* **WHAT TO WORK ON**
Filter this data down to the lines that hold "aoRatio", and copy them.

——————

-- ==== Sys2Proof/Certificates/Slice0/Obligations.lean ====
section
/-!
DEFINITION. The statements about the model, one definition each; OBLIGATIONS.json lists them with the rules of spec/
they come from. Every command completes in some statement, with its own effect.
-/

open Sys2Proof Sys2Proof.Machine Sys2Proof.Safety

/-! ### The step, reset and whole-machine rules -/

/-- A step runs the command at the front of the queue with the queue's rest. -/
def Obligations.StepRunsFront : Prop :=
  ∀ (c : Instr) (rest : List Instr) (s : State), s.pending = c :: rest → step s = exec c { s with pending := rest }

/-- With nothing waiting a step lets time pass while the timebase runs (the model's choice, assumption log entry 3):
one AOCLK cycle while the count runs from AOCLK, else one tick, with the phase steps of a slew of at most one tick a
tick (R252, R261); nothing but the timebase, the lanes and the lines of the link ports changes, and those only at the
end of a block period, where no message waits at a sluice and no slice has a memory transaction to make. Where some do,
one transaction is made in a step, and a sluice takes one message (R228, R287; assumption log entry 70). -/
def Obligations.StepIdles : Prop :=
  (∀ s : State, s.pending = [] → s.tb.running = false →
    ((s.ports.all fun p => p.2.upq.isEmpty) = true → ∀ i t, s.memStep = some (i, t) → step s = .next t) ∧
    (s.serving = false → step s = .next s) ∧
    (∀ n e, s.ports = [(n, { s.port n with upq := [e] })] → n < 16 → s.memSlices = [] → s.slog = [] → allOn s = true →
      s.serving = true → s.upTaken e.msg = .frozen → step s = .next ((s.onPort n fun x => { x with upq := [] }).upDiscard
        e.msg e.op .frozen))) ∧
  ∀ s : State, s.pending = [] → onlyTime s = true →
    ∃ t, step s = .next t ∧ t = { s with tb := t.tb, lanes := t.lanes, lports := t.lports } ∧
    (s.tb.running = false → t = s) ∧
    (s.tb.running = true → s.tb.onAoclk = true → t = { s with tb := s.tb.aoCycle } ∧
      (s.tb.aoFrac + s.tb.aoRatio < 1024 * 2 ^ 64 →
        1024 * (t.tb.count - s.tb.count).toNat + t.tb.aoFrac = s.tb.aoFrac + s.tb.aoRatio)) ∧
    (s.tb.running = true → s.tb.onAoclk = false → s.tb.phase < 64 →
      t.tb.phase < 64 ∧ t.tb.running = true ∧
      (s.tb.slew = 0 → t.tb.count = s.tb.count + 1 ∧ t.tb.phase = s.tb.phase) ∧
      (64 ≤ s.tb.slew → t.tb.count = s.tb.count + 2 ∧ t.tb.slew = s.tb.slew - 64) ∧
      (s.tb.slew ≤ -64 → t.tb.count = s.tb.count ∧ t.tb.slew = s.tb.slew + 64) ∧
      (s.tb.blkPhase + 16 < 325 → t = { s with tb := t.tb } ∧ t.tb.blkPhase = s.tb.blkPhase + 16))

/-- The block at always-on power-on (R445): starting, reset low, rails 0, every output domain isolated and unpowered,
VREQ at the PL0 code, every source IDLE and disabled, every link port in electrical idle, the queue empty. -/
def Obligations.ResetState : Prop :=
  State.reset.boot.mode = .starting ∧ State.reset.boot.crst = false ∧ State.reset.saf.rails = .notRunning ∧
  State.reset.saf.fatalOut = false ∧ State.reset.pwr.isoEn = BitVec.allOnes 28 ∧ State.reset.pwr.req = 0 ∧
  State.reset.lev.vreq = 0x14 ∧ State.reset.saf.tmr = 125 ∧ State.reset.tb.count = 0 ∧
  State.reset.pending = [] ∧ (∀ p, (State.reset.lport p).lanes.idleTx = true) ∧
  (∀ n, (State.reset.entry n).state = .idle ∧ (State.reset.entry n).en = false) ∧
  ∀ i, (State.reset.slc i).state = .unassigned

/-- No command stops the block: each answers a next state in every state. -/
def Obligations.NothingStops : Prop :=
  ∀ (c : Instr) (s : State), ∃ t, exec c s = .next t

/-- Every run goes on, whatever commands wait. -/
def Obligations.EveryRunGoesOn : Prop :=
  ∀ (k : Nat) (s : State), runsFor k s

/-- No command touches the queue, and no command but Test-Logic-Reset and the power-on of the always-on domain (which
enters Test-Logic-Reset, the model's reading, log entry 24) clears DENIED (R411). -/
def Obligations.QueueAndDeniedKept : Prop :=
  ∀ (c : Instr) (s t : State), exec c s = .next t →
    t.pending = s.pending ∧
    (c ≠ .testLogicReset → c ≠ .aoPowerOn → c ≠ .alwaysOnReset → s.tap.denied = true → t.tap.denied = true)

/-- The boot log holds at most 64 entries and the event trace at most 4,096 after every step of every state in which
they do, but for a reset pulse whose effect R9 calls undefined (R72, R435). -/
def Obligations.RingsKept : Prop :=
  ∀ s t : State, ringsOk s = true → (s.pending.head?.any undefinedPulse) = false → step s = .next t → ringsOk t = true

/-- Both rings keep their size at reset. -/
def Obligations.RingsAtReset : Prop := ringsOk State.reset = true

/-- A HALTED block out of cold reset stays HALTED under every command but a cold reset, a reset pulse of undefined
effect (R9) and the loss or rise of the always-on supply (R64). -/
def Obligations.HaltedStays : Prop :=
  ∀ (c : Instr) (s t : State), s.boot.mode = .halted → s.boot.crst = true → undefinedPulse c = false →
    (∀ w, c ≠ .coldReset w) → c ≠ .aoPowerOn → c ≠ .alwaysOnReset → exec c s = .next t →
    t.boot.mode = .halted ∧ t.boot.crst = true

/-- After the tick of a FATAL reaction (what comes in the same one may still be recorded, R403, assumption log entry 104)
nothing changes the arrays, the queue heads, the stacks, the window, the error log or the trace, until a cold reset, a reset pulse of undefined effect (R9) or the always-on supply ends the fatal sequence
(R437). -/
def Obligations.FatalFreezes : Prop :=
  ∀ (c : Instr) (s t : State), s.fatal.inSeq = true → s.boot.crst = true → undefinedPulse c = false →
    (∀ w, c ≠ .coldReset w) → c ≠ .aoPowerOn → c ≠ .alwaysOnReset → exec c s = .next t →
    t.fatal.inSeq = true ∧ t.boot.crst = true ∧ (s.fatal.tick ≠ s.now → s.fatal.tick ≠ t.now → frozen s t)

/-! ### Start-up and resets -/

/-- A reset pulse below 8 AOCLK cycles has no effect (R9), nor has any while CRST_N is low (R8); a cold reset keeps the
boot log, BOOTCNT (incremented), the ageing record, the key store and the test access port, and clears the rest (R73).
What a pulse of 8 to 31 cycles does is undefined and ends at the next valid cold reset: that leaves, but for the count
of free values, what it would have left without the pulse (R9). The always-on domain's power: power-on clears the boot
log, BOOTCNT and the ageing record, whose codes restart at nominal, and keeps the key store; its loss leaves the domain
down (R10, R59, R73). -/
def Obligations.ResetPulsesAndPower : Prop :=
  (∀ (w : Nat) (s : State),
     (w < 8 → exec (.coldReset w) s = .next s ∧ exec (.warmReset w) s = .next s) ∧
     (s.boot.crst = false → exec (.coldReset w) s = .next s ∧ exec (.warmReset w) s = .next s) ∧
     (∀ (v : Nat) (c : Instr) (t : State), 32 ≤ v → c = .coldReset w ∨ c = .warmReset w → undefinedPulse c = true →
       s.boot.crst = true → exec c s = .next t →
       ∃ u x, exec (.coldReset v) s = .next u ∧ exec (.coldReset v) t = .next { u with free := x }) ∧
     (32 ≤ w → s.boot.crst = true → ∃ t, exec (.coldReset w) s = .next t ∧ t.tap = s.tap ∧
       t.boot.crst = false ∧ t.boot.mode = .starting ∧ t.boot.log = s.boot.log ∧
       t.boot.bootcnt = (s.boot.bootcnt + 1) % 65536 ∧ t.lev.lvls = s.lev.lvls ∧ t.straps.lcs = 0 ∧
       (s.keys.commit = none → t.keys = { copyA := s.keys.copyA, copyB := s.keys.copyB }) ∧
       t.saf = {} ∧ t.img = {} ∧ t.arr = {} ∧ t.weir = {} ∧ t.ctxs = [] ∧ t.grps = [] ∧ t.slcs = [] ∧ t.lanes = [] ∧
       t.lports = [] ∧ t.lauth = [] ∧ t.tb.count = 0 ∧ t.pwr = {} ∧ t.trace = [] ∧ t.fatal = {})) ∧
  ∀ s : State, s.keys.commit = none →
    (∃ t, exec .alwaysOnReset s = .next t ∧ t.boot = {} ∧ t.lev = Lev.reset ∧ t.saf = {} ∧ t.arr = {} ∧
      t.keys = { copyA := s.keys.copyA, copyB := s.keys.copyB } ∧ t.pwr = {} ∧ t.tb = {}) ∧
    (s.boot.aoUp = false → s.boot.held = none → ∃ t, exec .aoPowerOn s = .next t ∧ t.boot = { aoUp := true } ∧
      t.lev = Lev.reset ∧ t.saf = {} ∧ t.arr = {} ∧
      t.keys = { copyA := s.keys.copyA, copyB := s.keys.copyB } ∧ t.pwr = {} ∧ t.tb = {})

/-- A cold start halts at steps 2 to 6 with the exits of R63, samples logged and rails at error; before the always-on
domain is ready it is held (R59). A cold start of a device without a cascade role, whose images verify and whose
self-test finds nothing, reaches READY or, after exit 0x8 or 0x9, SAFE_MINIMAL (R61, R63, R65). -/
def Obligations.ColdStarts : Prop :=
  (∀ (e : StartEnv) (s : State), s.boot.crst = false →
     (s.boot.aoUp = false →
       exec (.coldStart e) s = .next
         { s with straps := { s.straps with dbgNow := e.dbg }, boot := { s.boot with crst := true, held := some e } }) ∧
     (s.boot.aoUp = true → s.fatal.inSeq = false → ∃ t, exec (.coldStart e) s = .next t ∧
       (e.fuses.crcOk = false → haltedAt 2 1 e t) ∧
       (e.fuses.crcOk = true → 3 < e.fuses.lcs.toNat → haltedAt 2 2 e t) ∧
       (e.fuses.crcOk = true → e.fuses.lcs = 3 → bit e.dbg 3 = false → bit e.dbg 1 = false → haltedAt 3 3 e t) ∧
       (e.fuses.crcOk = true → e.fuses.lcs.toNat < 3 → e.pllOk = false → haltedAt 4 4 e t) ∧
       (e.fuses.crcOk = true → e.fuses.lcs.toNat < 3 → e.pllOk = true → e.romOk = false → haltedAt 5 5 e t) ∧
       (e.fuses.crcOk = true → e.fuses.lcs.toNat < 3 → e.pllOk = true → e.romOk = true →
         e.fuses.ptrA = 0 → e.fuses.ptrB = 0 → haltedAt 6 6 e t))) ∧
  ∀ (e : StartEnv) (s : State) (x : ImageSet), s.boot.crst = false → s.boot.aoUp = true →
    s.fatal.inSeq = false → s.saf.react = [] → s.cas.role = 0 →
    e.fuses.crcOk = true → e.fuses.lcs.toNat < 3 → e.pllOk = true → e.romOk = true →
    chosenSet e = some x → ((beforeFetch s e).setCode (some x)).1 = 0 →
    casRole (normBody x.structureImg) = 0 → cleanTest e.test = true →
    ∃ t, exec (.coldStart e) s = .next t ∧ t.boot.step = 14 ∧
      t.boot.mode = (if t.boot.exit = 8 ∨ t.boot.exit = 9 then .safeMinimal else .ready) ∧
      (t.boot.mode = .ready → (t.slc 0).state = .active)

/-- A warm reset outside start-up, HALTED and the fatal sequence: MODE reads STARTING, every SSA entry is IDLE, the
PLA, the queues and the stacks are empty, moving slices are QUIESCED, the mailbox is free (R73, R74); an ignored edge
only writes its boot log entry (R72, R75). Register accesses that wait go on after either. The end of a warm reset of a
device without a cascade role whose self-test finds nothing: READY, or SAFE_MINIMAL where the reset began in it, once
every domain is on (R74, R75, R386); a release without a reset changes nothing. -/
def Obligations.WarmResets : Prop :=
  (∀ (w : Nat) (s : State), 32 ≤ w → s.boot.crst = true → s.boot.aoUp = true →
     (s.fatal.inSeq = false → s.boot.mode = .ready ∨ s.boot.mode = .safeMinimal →
       ∃ t : State, exec (.warmReset w) s = .next t.drainAll ∧
         (s.reg.waiting = [] → t.drainAll = t) ∧ t.boot.mode = .starting ∧ t.boot.cause = 3 ∧ t.boot.warm = true ∧
         t.boot.wrstLow = true ∧ t.boot.warmSafe = (s.boot.mode == .safeMinimal) ∧
         (∀ n, (t.entry n).state = .idle) ∧ t.arr.pla = [] ∧ t.weir.queues = [] ∧ t.weir.wheel = [] ∧
         t.cfl.window = [] ∧ t.cfl.dbWait = [] ∧ (∀ c, (t.ctx c).stack = [] ∧ (t.ctx c).pres = none) ∧
         (∀ i, (t.slc i).state ≠ .quiescing ∧ (t.slc i).state ≠ .frozen ∧ (t.slc i).state ≠ .restoring) ∧
         t.mbx.owned = false ∧ t.mbx.busy = false ∧ t.keys = s.keys ∧ t.tb.count = s.tb.count) ∧
     (s.fatal.inSeq = true ∨ s.boot.mode = .starting ∨ s.boot.mode = .halted →
       ∃ (t : State) (x : Nat), exec (.warmReset w) s = .next t.drainAll ∧
         t.boot.log = (⟨0x1B, x, Config.bootTime s.free % 2 ^ 23⟩ :: s.boot.log).take 64 ∧
         t = { s with boot := { s.boot with log := t.boot.log }, free := s.free + 1 } ∧
         x = (if s.boot.mode = .halted then 3 else if s.fatal.inSeq then 4 else 0))) ∧
  ∀ (e : SelfTest) (s : State),
    (s.boot.wrstLow = false → exec (.warmResetRelease e) s = .next s) ∧
    (s.boot.wrstLow = true → s.fatal.inSeq = true →
      exec (.warmResetRelease e) s = .next { s with boot := { s.boot with wrstLow := false } }) ∧
    (∀ d, d < 28 → 2 ≤ s.domSt d → s.boot.wrstLow = true → s.fatal.inSeq = false → ∃ t,
      exec (.warmResetRelease e) s = .next t ∧ t.boot.wrstLow = false ∧ t.boot.warmTest = some e ∧
      t.boot.mode = s.boot.mode ∧ t.wakes d = true) ∧
    (s.boot.wrstLow = true → s.fatal.inSeq = false → s.boot.mode = .starting → s.cas.role = 0 → cleanTest e = true →
      allOn s = true → ∃ t, exec (.warmResetRelease e) s = .next t ∧ t.boot.wrstLow = false ∧ t.boot.step = 14 ∧
        t.boot.mode = (if s.boot.warmSafe then .safeMinimal else .ready))

/-- 20 ms without a path to a headwater: READY alone with TIME_UNALIGNED set (R70). The cascade-ready notice of another
device, on a port that is UP, goes on over every other port that can send, and a device in step 13 of its start enters
READY, one before step 13 notes it (R69). A debug enable that changes while
CRST_N is low is only sampled; the samples that grant invasive instructions never rise (R410). -/
def Obligations.JoinTimeoutAndDebug : Prop :=
  (∀ s : State, s.boot.mode = .starting → s.boot.warm = false → s.hasPath = false → s.boot.wrstLow = false →
    11 ≤ s.boot.step → s.fatal.inSeq = false →
    ∃ t, exec .cascadeJoinTimeout s = .next t ∧ t.boot.step = 14 ∧ t.boot.timeUnaligned = true ∧
      t.boot.mode = (if s.boot.warmSafe then .safeMinimal else .ready)) ∧
  (∀ (p : BitVec 2) (m : TopoMsg) (s : State), s.fatal.inSeq = false → (s.lport p.toNat).state = .up →
    s.boot.mode = .starting → s.boot.warm = false →
    (s.boot.step = 13 → ∃ t, exec (.topoReady p m) s = .next t ∧ t.boot.step = 14 ∧ t.boot.noticed = false ∧
      t.boot.mode = (if s.boot.warmSafe then .safeMinimal else .ready) ∧ t.arr = s.arr ∧
      (s.boot.warmSafe = false → (t.slc 0).state = .active)) ∧
    (s.boot.step ≠ 13 → ∃ t, exec (.topoReady p m) s = .next t ∧
      t = { s with boot := { s.boot with noticed := true }, lports := t.lports, lauth := t.lauth, pwr := t.pwr } ∧
      (m.hw.toNat ≠ s.dev → ∀ q, q < 4 → q ≠ p.toNat → canSend s q = true →
        (t.lport q).seq = (s.lport q).seq + 1))) ∧
  ∀ (en : BitVec 4) (s : State), ∃ t, exec (.debugEnableChange en) s = .next t ∧ t.straps.dbgNow = en ∧
    t.straps.dbgLive = s.straps.dbgLive &&& en ∧ t.straps.dbgSamp = s.straps.dbgSamp ∧
    (s.boot.crst = false → t = { s with straps := t.straps }) ∧
    (s.boot.crst = true → (en &&& ~~~ s.straps.dbgNow) &&& 10 ≠ 0 →
      SMap.get 0 t.saf.cls 0x15 = satInc 32 (SMap.get 0 s.saf.cls 0x15)) ∧
    (s.boot.crst = true → bit t.straps.dbgLive 3 = false → t.saf.stwStop = false)

/-! ### The test access port -/

/-- Without its permission a TAP instruction shifts out zeros, changes nothing and sets DENIED (R409, R411);
Test-Logic-Reset takes the controller there from every state (R52; IEEE 1149.1, assumption log entry 90) and clears
DENIED, and no other command does but the two that reset the always-on domain (R411). -/
def Obligations.TapDenials : Prop :=
  ∀ (s : State) (pla : Bool) (n : BitVec 21) (v : BitVec 64) (i : BitVec 12) (c : CntSel),
    (invasiveOk s true = false →
      exec .stwHalt s = .next (deniedTap s .stwHalt) ∧ exec .stwStep s = .next (deniedTap s .stwStep)) ∧
    (invasiveOk s (s.entry n.toNat).world = false →
      exec (.aryRd pla n) s = .next (deniedTap s .aryRd) ∧ exec (.aryWr pla n v) s = .next (deniedTap s .aryWr)) ∧
    (nonInvasiveOk s true = false → nonInvasiveOk s false = false →
      exec (.traceRd i) s = .next (deniedTap s .traceRd)) ∧
    (nonInvasiveOk s (s.cntWorld c) = false → exec (.cntRd c) s = .next (deniedTap s .cntRd)) ∧
    exec .testLogicReset s = .next { s with tap := { s.tap with ctl := .testLogicReset, ir := none, denied := false } } ∧
    (s.tap.denied = true → ∀ d t, d ≠ .testLogicReset → d ≠ .aoPowerOn → d ≠ .alwaysOnReset → exec d s = .next t →
      t.tap.denied = true)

——————

* **TASK ANSWER**
      (s.tb.aoFrac + s.tb.aoRatio < 1024 * 2 ^ 64 →
        1024 * (t.tb.count - s.tb.count).toNat + t.tb.aoFrac = s.tb.aoFrac + s.tb.aoRatio)) ∧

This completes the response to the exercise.